## Saved data entries
++++

/-! ### collect -/

@[simp] theorem State.collect_cfg (s : State) : (s.collect).cfg = s.cfg := rfl
@[simp] theorem State.collect_faulted (s : State) : (s.collect).faulted = s.faulted := rfl
@[simp] theorem State.collect_fcause (s : State) : (s.collect).fcause = s.fcause := rfl
@[simp] theorem State.collect_fidx (s : State) : (s.collect).fidx = s.fidx := rfl
@[simp] theorem State.collect_fcmd (s : State) : (s.collect).fcmd = s.fcmd := rfl
@[simp] theorem State.collect_cidx (s : State) : (s.collect).cidx = s.cidx := rfl
@[simp] theorem State.collect_init (s : State) : (s.collect).init = s.init := rfl
@[simp] theorem State.collect_orient (s : State) : (s.collect).orient = s.orient := rfl
@[simp] theorem State.collect_tmask (s : State) : (s.collect).tmask = s.tmask := rfl
@[simp] theorem State.collect_maxx (s : State) : (s.collect).maxx = s.maxx := rfl
@[simp] theorem State.collect_maxy (s : State) : (s.collect).maxy = s.maxy := rfl
@[simp] theorem State.collect_ptValid (s : State) : (s.collect).ptValid = s.ptValid := rfl
@[simp] theorem State.collect_ptX (s : State) : (s.collect).ptX = s.ptX := rfl
@[simp] theorem State.collect_ptY (s : State) : (s.collect).ptY = s.ptY := rfl
@[simp] theorem State.collect_codeValid (s : State) : (s.collect).codeValid = s.codeValid := rfl
@[simp] theorem State.collect_code (s : State) : (s.collect).code = s.code := rfl
@[simp] theorem State.collect_xerr (s : State) : (s.collect).xerr = s.xerr := rfl
@[simp] theorem State.collect_asm (s : State) : (s.collect).asm = s.asm ++ s.port := rfl
@[simp] theorem State.collect_port (s : State) : (s.collect).port = [] := rfl
@[simp] theorem State.collect_env (s : State) : (s.collect).env = s.env := rfl
@[simp] theorem State.collect_history (s : State) : (s.collect).history = s.history := rfl

/-! ### setPoint -/

@[simp] theorem State.setPoint_cfg (s : State) (p : Option (Int × Int)) : (s.setPoint p).cfg = s.cfg := by cases p <;> rfl
@[simp] theorem State.setPoint_faulted (s : State) (p : Option (Int × Int)) : (s.setPoint p).faulted = s.faulted := by cases p <;> rfl
@[simp] theorem State.setPoint_fcause (s : State) (p : Option (Int × Int)) : (s.setPoint p).fcause = s.fcause := by cases p <;> rfl
@[simp] theorem State.setPoint_fidx (s : State) (p : Option (Int × Int)) : (s.setPoint p).fidx = s.fidx := by cases p <;> rfl
@[simp] theorem State.setPoint_fcmd (s : State) (p : Option (Int × Int)) : (s.setPoint p).fcmd = s.fcmd := by cases p <;> rfl
@[simp] theorem State.setPoint_cidx (s : State) (p : Option (Int × Int)) : (s.setPoint p).cidx = s.cidx := by cases p <;> rfl
@[simp] theorem State.setPoint_init (s : State) (p : Option (Int × Int)) : (s.setPoint p).init = s.init := by cases p <;> rfl
@[simp] theorem State.setPoint_orient (s : State) (p : Option (Int × Int)) : (s.setPoint p).orient = s.orient := by cases p <;> rfl
@[simp] theorem State.setPoint_tmask (s : State) (p : Option (Int × Int)) : (s.setPoint p).tmask = s.tmask := by cases p <;> rfl
@[simp] theorem State.setPoint_maxx (s : State) (p : Option (Int × Int)) : (s.setPoint p).maxx = s.maxx := by cases p <;> rfl
@[simp] theorem State.setPoint_maxy (s : State) (p : Option (Int × Int)) : (s.setPoint p).maxy = s.maxy := by cases p <;> rfl
@[simp] theorem State.setPoint_ptValid (s : State) (p : Option (Int × Int)) : (s.setPoint p).ptValid = p.isSome := by cases p <;> rfl
@[simp] theorem State.setPoint_ptX (s : State) (p : Option (Int × Int)) : (s.setPoint p).ptX = (match p with | some q => BitVec.ofInt 32 q.1 | none => 0) := by cases p <;> rfl
@[simp] theorem State.setPoint_ptY (s : State) (p : Option (Int × Int)) : (s.setPoint p).ptY = (match p with | some q => BitVec.ofInt 32 q.2 | none => 0) := by cases p <;> rfl
@[simp] theorem State.setPoint_codeValid (s : State) (p : Option (Int × Int)) : (s.setPoint p).codeValid = s.codeValid := by cases p <;> rfl
@[simp] theorem State.setPoint_code (s : State) (p : Option (Int × Int)) : (s.setPoint p).code = s.code := by cases p <;> rfl
@[simp] theorem State.setPoint_xerr (s : State) (p : Option (Int × Int)) : (s.setPoint p).xerr = s.xerr := by cases p <;> rfl
@[simp] theorem State.setPoint_asm (s : State) (p : Option (Int × Int)) : (s.setPoint p).asm = s.asm := by cases p <;> rfl
@[simp] theorem State.setPoint_port (s : State) (p : Option (Int × Int)) : (s.setPoint p).port = s.port := by cases p <;> rfl
@[simp] theorem State.setPoint_env (s : State) (p : Option (Int × Int)) : (s.setPoint p).env = s.env := by cases p <;> rfl
@[simp] theorem State.setPoint_history (s : State) (p : Option (Int × Int)) : (s.setPoint p).history = s.history := by cases p <;> rfl

/-! ### setCode -/

@[simp] theorem State.setCode_cfg (s : State) (c : Option (BitVec 16)) : (s.setCode c).cfg = s.cfg := by cases c <;> rfl
@[simp] theorem State.setCode_faulted (s : State) (c : Option (BitVec 16)) : (s.setCode c).faulted = s.faulted := by cases c <;> rfl
@[simp] theorem State.setCode_fcause (s : State) (c : Option (BitVec 16)) : (s.setCode c).fcause = s.fcause := by cases c <;> rfl
@[simp] theorem State.setCode_fidx (s : State) (c : Option (BitVec 16)) : (s.setCode c).fidx = s.fidx := by cases c <;> rfl
@[simp] theorem State.setCode_fcmd (s : State) (c : Option (BitVec 16)) : (s.setCode c).fcmd = s.fcmd := by cases c <;> rfl
@[simp] theorem State.setCode_cidx (s : State) (c : Option (BitVec 16)) : (s.setCode c).cidx = s.cidx := by cases c <;> rfl
@[simp] theorem State.setCode_init (s : State) (c : Option (BitVec 16)) : (s.setCode c).init = s.init := by cases c <;> rfl
@[simp] theorem State.setCode_orient (s : State) (c : Option (BitVec 16)) : (s.setCode c).orient = s.orient := by cases c <;> rfl
@[simp] theorem State.setCode_tmask (s : State) (c : Option (BitVec 16)) : (s.setCode c).tmask = s.tmask := by cases c <;> rfl
@[simp] theorem State.setCode_maxx (s : State) (c : Option (BitVec 16)) : (s.setCode c).maxx = s.maxx := by cases c <;> rfl
@[simp] theorem State.setCode_maxy (s : State) (c : Option (BitVec 16)) : (s.setCode c).maxy = s.maxy := by cases c <;> rfl
@[simp] theorem State.setCode_ptValid (s : State) (c : Option (BitVec 16)) : (s.setCode c).ptValid = s.ptValid := by cases c <;> rfl
@[simp] theorem State.setCode_ptX (s : State) (c : Option (BitVec 16)) : (s.setCode c).ptX = s.ptX := by cases c <;> rfl
@[simp] theorem State.setCode_ptY (s : State) (c : Option (BitVec 16)) : (s.setCode c).ptY = s.ptY := by cases c <;> rfl
@[simp] theorem State.setCode_codeValid (s : State) (c : Option (BitVec 16)) : (s.setCode c).codeValid = c.isSome := by cases c <;> rfl
@[simp] theorem State.setCode_code (s : State) (c : Option (BitVec 16)) : (s.setCode c).code = c.getD 0 := by cases c <;> rfl
@[simp] theorem State.setCode_xerr (s : State) (c : Option (BitVec 16)) : (s.setCode c).xerr = s.xerr := by cases c <;> rfl
@[simp] theorem State.setCode_asm (s : State) (c : Option (BitVec 16)) : (s.setCode c).asm = s.asm := by cases c <;> rfl
@[simp] theorem State.setCode_port (s : State) (c : Option (BitVec 16)) : (s.setCode c).port = s.port := by cases c <;> rfl
@[simp] theorem State.setCode_env (s : State) (c : Option (BitVec 16)) : (s.setCode c).env = s.env := by cases c <;> rfl
@[simp] theorem State.setCode_history (s : State) (c : Option (BitVec 16)) : (s.setCode c).history = s.history := by cases c <;> rfl

/-! ### reset -/

@[simp] theorem State.resetOf_cfg (c : Instantiation) : (State.resetOf c).cfg = c := rfl
@[simp] theorem State.resetOf_faulted (c : Instantiation) : (State.resetOf c).faulted = false := rfl
@[simp] theorem State.resetOf_fcause (c : Instantiation) : (State.resetOf c).fcause = 0 := rfl
@[simp] theorem State.resetOf_fidx (c : Instantiation) : (State.resetOf c).fidx = 0 := rfl
@[simp] theorem State.resetOf_fcmd (c : Instantiation) : (State.resetOf c).fcmd = 0 := rfl
@[simp] theorem State.resetOf_cidx (c : Instantiation) : (State.resetOf c).cidx = 0 := rfl
@[simp] theorem State.resetOf_init (c : Instantiation) : (State.resetOf c).init = false := rfl
@[simp] theorem State.resetOf_orient (c : Instantiation) : (State.resetOf c).orient = BitVec.ofInt 16 c.params.orientReset := rfl
@[simp] theorem State.resetOf_tmask (c : Instantiation) : (State.resetOf c).tmask = c.params.tmaskReset := rfl
@[simp] theorem State.resetOf_maxx (c : Instantiation) : (State.resetOf c).maxx = maxXOf c := rfl
@[simp] theorem State.resetOf_maxy (c : Instantiation) : (State.resetOf c).maxy = maxYOf c := rfl
@[simp] theorem State.resetOf_ptValid (c : Instantiation) : (State.resetOf c).ptValid = false := rfl
@[simp] theorem State.resetOf_ptX (c : Instantiation) : (State.resetOf c).ptX = 0 := rfl
@[simp] theorem State.resetOf_ptY (c : Instantiation) : (State.resetOf c).ptY = 0 := rfl
@[simp] theorem State.resetOf_codeValid (c : Instantiation) : (State.resetOf c).codeValid = false := rfl
@[simp] theorem State.resetOf_code (c : Instantiation) : (State.resetOf c).code = 0 := rfl
@[simp] theorem State.resetOf_xerr (c : Instantiation) : (State.resetOf c).xerr = false := rfl
@[simp] theorem State.resetOf_asm (c : Instantiation) : (State.resetOf c).asm = [] := rfl
@[simp] theorem State.resetOf_port (c : Instantiation) : (State.resetOf c).port = [] := rfl
@[simp] theorem State.resetOf_env (c : Instantiation) : (State.resetOf c).env = Env.unscripted := rfl
@[simp] theorem State.resetOf_history (c : Instantiation) : (State.resetOf c).history = [] := rfl

/-! ### hostReset -/

@[simp] theorem hostReset_cfg (s : State) : (hostReset s).cfg = s.cfg := rfl
@[simp] theorem hostReset_faulted (s : State) : (hostReset s).faulted = false := rfl
@[simp] theorem hostReset_fcause (s : State) : (hostReset s).fcause = 0 := rfl
@[simp] theorem hostReset_fidx (s : State) : (hostReset s).fidx = 0 := rfl
@[simp] theorem hostReset_fcmd (s : State) : (hostReset s).fcmd = 0 := rfl
@[simp] theorem hostReset_cidx (s : State) : (hostReset s).cidx = 0 := rfl
@[simp] theorem hostReset_init (s : State) : (hostReset s).init = false := rfl
@[simp] theorem hostReset_orient (s : State) : (hostReset s).orient = BitVec.ofInt 16 s.cfg.params.orientReset := rfl
@[simp] theorem hostReset_tmask (s : State) : (hostReset s).tmask = s.cfg.params.tmaskReset := rfl
@[simp] theorem hostReset_maxx (s : State) : (hostReset s).maxx = maxXOf s.cfg := rfl
@[simp] theorem hostReset_maxy (s : State) : (hostReset s).maxy = maxYOf s.cfg := rfl
@[simp] theorem hostReset_ptValid (s : State) : (hostReset s).ptValid = false := rfl
@[simp] theorem hostReset_ptX (s : State) : (hostReset s).ptX = 0 := rfl
@[simp] theorem hostReset_ptY (s : State) : (hostReset s).ptY = 0 := rfl
@[simp] theorem hostReset_codeValid (s : State) : (hostReset s).codeValid = false := rfl
@[simp] theorem hostReset_code (s : State) : (hostReset s).code = 0 := rfl
@[simp] theorem hostReset_xerr (s : State) : (hostReset s).xerr = false := rfl
@[simp] theorem hostReset_asm (s : State) : (hostReset s).asm = [] := rfl
@[simp] theorem hostReset_port (s : State) : (hostReset s).port = [] := rfl
@[simp] theorem hostReset_env (s : State) : (hostReset s).env = s.env := rfl
@[simp] theorem hostReset_history (s : State) : (hostReset s).history = s.history := rfl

++++

## PROBLEM TO SOLVE
In the entries above, some lines hold the string "ptValid". Copy each of them.

## TASK OUTPUT
@[simp] theorem State.collect_ptValid (s : State) : (s.collect).ptValid = s.ptValid := rfl
@[simp] theorem State.setPoint_ptValid (s : State) (p : Option (Int × Int)) : (s.setPoint p).ptValid = p.isSome := by cases p <;> rfl
@[simp] theorem State.setCode_ptValid (s : State) (c : Option (BitVec 16)) : (s.setCode c).ptValid = s.ptValid := by cases c <;> rfl
@[simp] theorem State.resetOf_ptValid (c : Instantiation) : (State.resetOf c).ptValid = false := rfl
@[simp] theorem hostReset_ptValid (s : State) : (hostReset s).ptValid = false := rfl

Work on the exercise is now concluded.